Net income for the fourth quarter of 2017 was $10.9 million, an increase from $6.5 million in the prior-year period. Diluted earnings per share for the fourth quarter of 2017 was $0.92, an increase from $0.55 in the prior-year period. Non-operating income tax benefits contributed $0.30 per diluted share in the fourth quarter of 2017, and there were no comparable non-operating items in the fourth quarter of 2016.

Full Year 2017 Results

For the full year ended December 31, 2017, the Company reported total revenue of $272.5 million, a 13.3% increase from $240.5 million in the prior year. Interest and fee income for the full year ended December 31, 2017 was $249.0 million, a 12.7% increase from $221.0 million in the prior-year period, primarily due to an increase in the portfolios of both small and large installment loans compared to the prior year. Insurance income, net for the full year ended December 31, 2017 was $13.1 million, a 38.1% increase from the prior year, primarily attributable to the temporary shift of certain claims expense into provision for credit losses during the Company’s transition to a new insurance provider. This line swing had no impact on net income. Other income for the full year ended December 31, 2017 was $10.4 million, a 2.6% increase from the prior year.
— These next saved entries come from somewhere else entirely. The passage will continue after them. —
-- ==== Sys2Proof/Machine/Vx.lean ====
section
/-! DEFINITION. The vector engine: beats of a chain (R201 to R218), row reductions (R213), vx.close (R177, R223) and
vx.opt (R225); and the fill/copy unit (R252, R256). -/

namespace Sys2Proof.Machine

/-! ## Chain operations (R210) -/

/-- The result of an element operation on FP32 bits. -/
def chainOp (fn a b c imm : Nat) : Nat :=
  match fn with
  | 0x00 => a
  | 0x01 => fadd a b
  | 0x02 => fsub a b
  | 0x03 => fmul a b
  | 0x04 => ffma a b c
  | 0x05 => fmax a b
  | 0x06 => fmin a b
  | 0x07 => fabs a
  | 0x08 => fneg a
  | 0x09 => if !fIsNan c && c % 2 ^ 31 != 0 then a else b
  | 0x0A => if (f32 a).lt (f32 b) then f1 else f0
  | 0x0B => if (f32 a).eqv (f32 b) then f1 else f0
  | 0x0C => frint a
  | 0x0D => fmin (fmax a b) c
  | 0x0E => fmax a f0
  | 0x10 => fexp a
  | 0x11 => flog a
  | 0x12 => fdiv f1 a
  | 0x13 => fsqrt a
  | 0x14 => frsqrt a
  | 0x15 => ftanh a
  | 0x16 => fsigm a
  | 0x17 => fdiv a b
  | 0x19 => fsilu a
  | 0x1A => fgelu a
  | 0x1B => fdsilu a
  | 0x1C => fdgelu a
  | _ => splitPiece imm a

/-- Latches L0 to L3 of one lane, and what the lane gives to OUT0 and OUT1. -/
structure LaneRegs where
  l : List Nat
  out0 : Nat
  out1 : Nat

/-- A source of a chain word in one lane (R207). -/
def laneSrc (x : LaneRegs) (in0 in1 imm lane row : Nat) (s : Nat) : Nat :=
  match s with
  | 0 => in0
  | 1 => in1
  | 6 => fCanon imm
  | 7 => f0
  | 8 => fNat lane
  | 9 => fNat row
  | k => x.l.getD (k - 2) 0

/-- The chain in one lane (R208). A reduction hands its source to its output; the row takes it from there. -/
def runLane (ws : List CWord) (in0 in1 lane row : Nat) : LaneRegs :=
  ws.foldl (fun x w =>
    let s (k : Nat) : Nat := laneSrc x in0 in1 w.imm lane row k
    let v := if fnReduce w.fn then s w.sa else chainOp w.fn (s w.sa) (s w.sb) (s w.sc) w.imm
    match w.dst with
    | 4 => { x with out0 := v }
    | 5 => { x with out1 := v }
    | k => { x with l := lset x.l k v }) ⟨[0, 0, 0, 0], 0, 0⟩

/-! ## Row reductions (R213) -/

/-- A lane's partial result: the value, and the element index that vx.rarg carries. -/
abbrev Part2 := Nat × Nat
/-- Combines two partial results. -/
def redOp (fn : Nat) (x y : Part2) : Part2 :=
  match fn with
  | 0x20 => (fadd x.1 y.1, 0)
  | 0x22 => (fmin x.1 y.1, 0)
  | 0x24 =>
    if fIsNan x.1 || fIsNan y.1 then
      if fIsNan x.1 && fIsNan y.1 then (fNan, min x.2 y.2) else if fIsNan x.1 then x else y
    else if x.1 = y.1 then (x.1, min x.2 y.2)
    else if fmax x.1 y.1 = x.1 then x else y
  | _ => (fmax x.1 y.1, 0)
/-- The tree over the lanes; a lane without a value is absent. -/
def redTree (fn : Nat) (l : List Part2) : Part2 :=
  let step (w : Nat) (v : List (Option Part2)) : List (Option Part2) :=
    (List.range 128).map fun j =>
      if j % (2 * w) = 0 then
        match v.getD j none, v.getD (j + w) none with
        | some x, some y => some (redOp fn x y)
        | some x, none => some x
        | none, y => y
      else v.getD j none
  let v0 := (List.range 128).map fun j => l[j]?
  (([1, 2, 4, 8, 16, 32, 64].foldl (fun v w => step w v) v0).headD none).getD (f0, 0)

/-- What a reduction takes from a lane. -/
def redIn (fn v i : Nat) : Part2 := (if fn = 0x23 then fabs v else v, if fn = 0x24 then i else 0)
/-- Lane results of the row so far with one more beat. -/
def redBeat (fn bt : Nat) (acc vs : List Part2) : List Part2 :=
  if bt = 0 then vs
  else (List.range acc.length).map fun j =>
    match acc[j]?, vs[j]? with
    | some a, some v => redOp fn a v
    | some a, none => a
    | none, _ => (f0, 0)
/-- The lane results are kept as numbers. -/
def packPart (p : Part2) : Nat := p.1 * 2 ^ 32 + p.2
def unpackPart (v : Nat) : Part2 := (v / 2 ^ 32, v % 2 ^ 32)

/-! ## Inputs and outputs -/

/-- Index of an input along a dimension: broadcast where its extent is 1 (R203). -/
def bcast (ext i : Nat) : Nat := if ext = 1 then 0 else i

/-- Inputs that the chain reads. -/
def Macro.vxIns (m : Macro) : List Desc :=
  (if readsSrc m.words 0 then [m.da] else []) ++ if readsSrc m.words 1 then [m.db] else []
/-- Elements of beat bt of a row of the chain shape. -/
def Macro.beatLanes (m : Macro) (bt : Nat) : Nat := min 128 (m.shape.ext0 - bt * 128)
/-- The output reduces its rows. -/
def Macro.reduces (m : Macro) (o : Nat) : Option Nat :=
  match outWord m.words o with
  | some w => if fnReduce w.fn then some w.fn else none
  | none => none
/-- Outputs: their word's destination code and descriptor. -/
def Macro.vxOuts (m : Macro) : List (Nat × Desc) := [(4, m.dc)] ++ if bit m.spec 20 = 1 then [(5, m.dd)] else []

/-- A beat reads an input's elements: all of them, but a value that serves a whole row is read with the row's first beat, and a
row that serves every row is read with the batch's first (R203). -/
def Desc.vxFresh (d : Desc) (i2 i1 bt : Nat) : Bool :=
  (d.ext0 != 1 || bt == 0) && (d.ext1 != 1 || (i1 == 0 && (d.ext2 != 1 || i2 == 0)))
/-- First column and number of the elements of an input that beat bt uses. -/
def Macro.vxCols (m : Macro) (d : Desc) (bt : Nat) : Nat × Nat := if d.ext0 = 1 then (0, 1) else (bt * 128, m.beatLanes bt)
/-- Ranges that a beat reads of each input; of their scales; and ranges that it writes. -/
def Macro.rdBeat (m : Macro) (i3 i2 i1 bt : Nat) : List (List Rng) :=
  m.vxIns.map fun d =>
    let (c, n) := m.vxCols d bt
    if d.vxFresh i2 i1 bt then d.segs (bcast d.ext1 i1) (bcast d.ext3 i3) (bcast d.ext2 i2 * d.ext0 + c) n else []
def Macro.rdBeatScales (m : Macro) (i3 i2 i1 bt : Nat) : List Rng :=
  m.vxIns.flatMap fun d =>
    let (c, n) := m.vxCols d bt
    if d.vxFresh i2 i1 bt then d.scaleSegs (bcast d.ext1 i1) (bcast d.ext3 i3) (bcast d.ext2 i2 * d.ext0 + c) n else []
def Macro.wrBeat (m : Macro) (i3 i2 i1 bt : Nat) (last : Bool) : List Rng :=
  m.vxOuts.flatMap fun o =>
    let d := o.2
    let (c, n) := if (m.reduces o.1).isSome then (0, if last then 1 else 0) else (bt * 128, m.beatLanes bt)
    d.segs i1 i3 (i2 * d.ext0 + c) n ++ if d.smode = 4 then d.scaleSegs i1 i3 (i2 * d.ext0 + c) n else []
The provision for credit losses for the full year ended December 31, 2017 was $77.3 million, compared to $63.0 million in the prior year. Net credit losses for the full year ended December 31, 2017 were $69.7 million, compared to $59.2 million in the prior year. Net credit losses for the full year 2017 included $4.4 million of losses attributable to the temporary shift of certain insurance claims expense into net credit losses during a transition in the Company’s insurance provider. Annualized net credit losses as a percentage of average finance receivables for the full year ended December 31, 2017 were 9.4% (inclusive of 0.6% attributable to a shift in insurance claims expense noted above), an increase from 9.0% in the prior year.

General and administrative expenses for the full year ended December 31, 2017 were $131.0 million, an increase of $12.3 million, or 10.4%, from the prior year. Included in the full year 2017 and 2016 results were $1.5 million and $1.6 million in loan system conversion costs, respectively. As a percentage of average net receivables, general and administrative expenses were 17.6%, down from 18.0% in the prior year.

Income tax expense for the full year ended December 31, 2017 was $10.3 million, a decrease of $4.6 million, or 31.0%, from the prior year. The decrease in income tax expense was primarily due to $3.5 million of non-operating income tax benefits in 2017.

Net income for the full year ended December 31, 2017 was $30.0 million, a 24.7% increase compared to net income of $24.0 million in the prior year. Diluted earnings per share for the full year ended December 31, 2017 was $2.54 compared to $1.99 in the prior year. The 2017 results included non-operating income tax benefits of $0.30 per diluted share, a $0.13 per diluted share tax benefit related to share-based compensation, and a bulk debt sale gain of $0.05 per diluted share. These benefits were partially offset by negative impacts of $0.18 per diluted share due to hurricanes and $0.02 per diluted share related to non-operating COO transition costs.

2018 De Novo Outlook

As of December 31, 2017, the Company’s branch network consisted of 342 locations. For the full year 2018, with the Company’s infrastructure build largely completed, the Company expects to return to a more historical level of de novo branch openings. As a result, the Company plans to open between 25 and 30 de novo branches during 2018, all of which should occur during the second half of 2018.

2018 Estimated Effective Tax Rate

As a result of the passage of the new Tax Act on December 22, 2017, the Company estimates that its effective combined federal and state income tax rate for 2018 will be approximately 25%.

Liquidity and Capital Resources

As of December 31, 2017, the Company had finance receivables of $817.5 million and outstanding long-term debt of $571.5 million (consisting of $452.1 million of long-term debt on its $638.0 million senior revolving credit facility, $66.1 million of long-term debt on its $125.0 million revolving warehouse credit facility, and $53.4 million of long-term debt on its $75.7 million amortizing loan).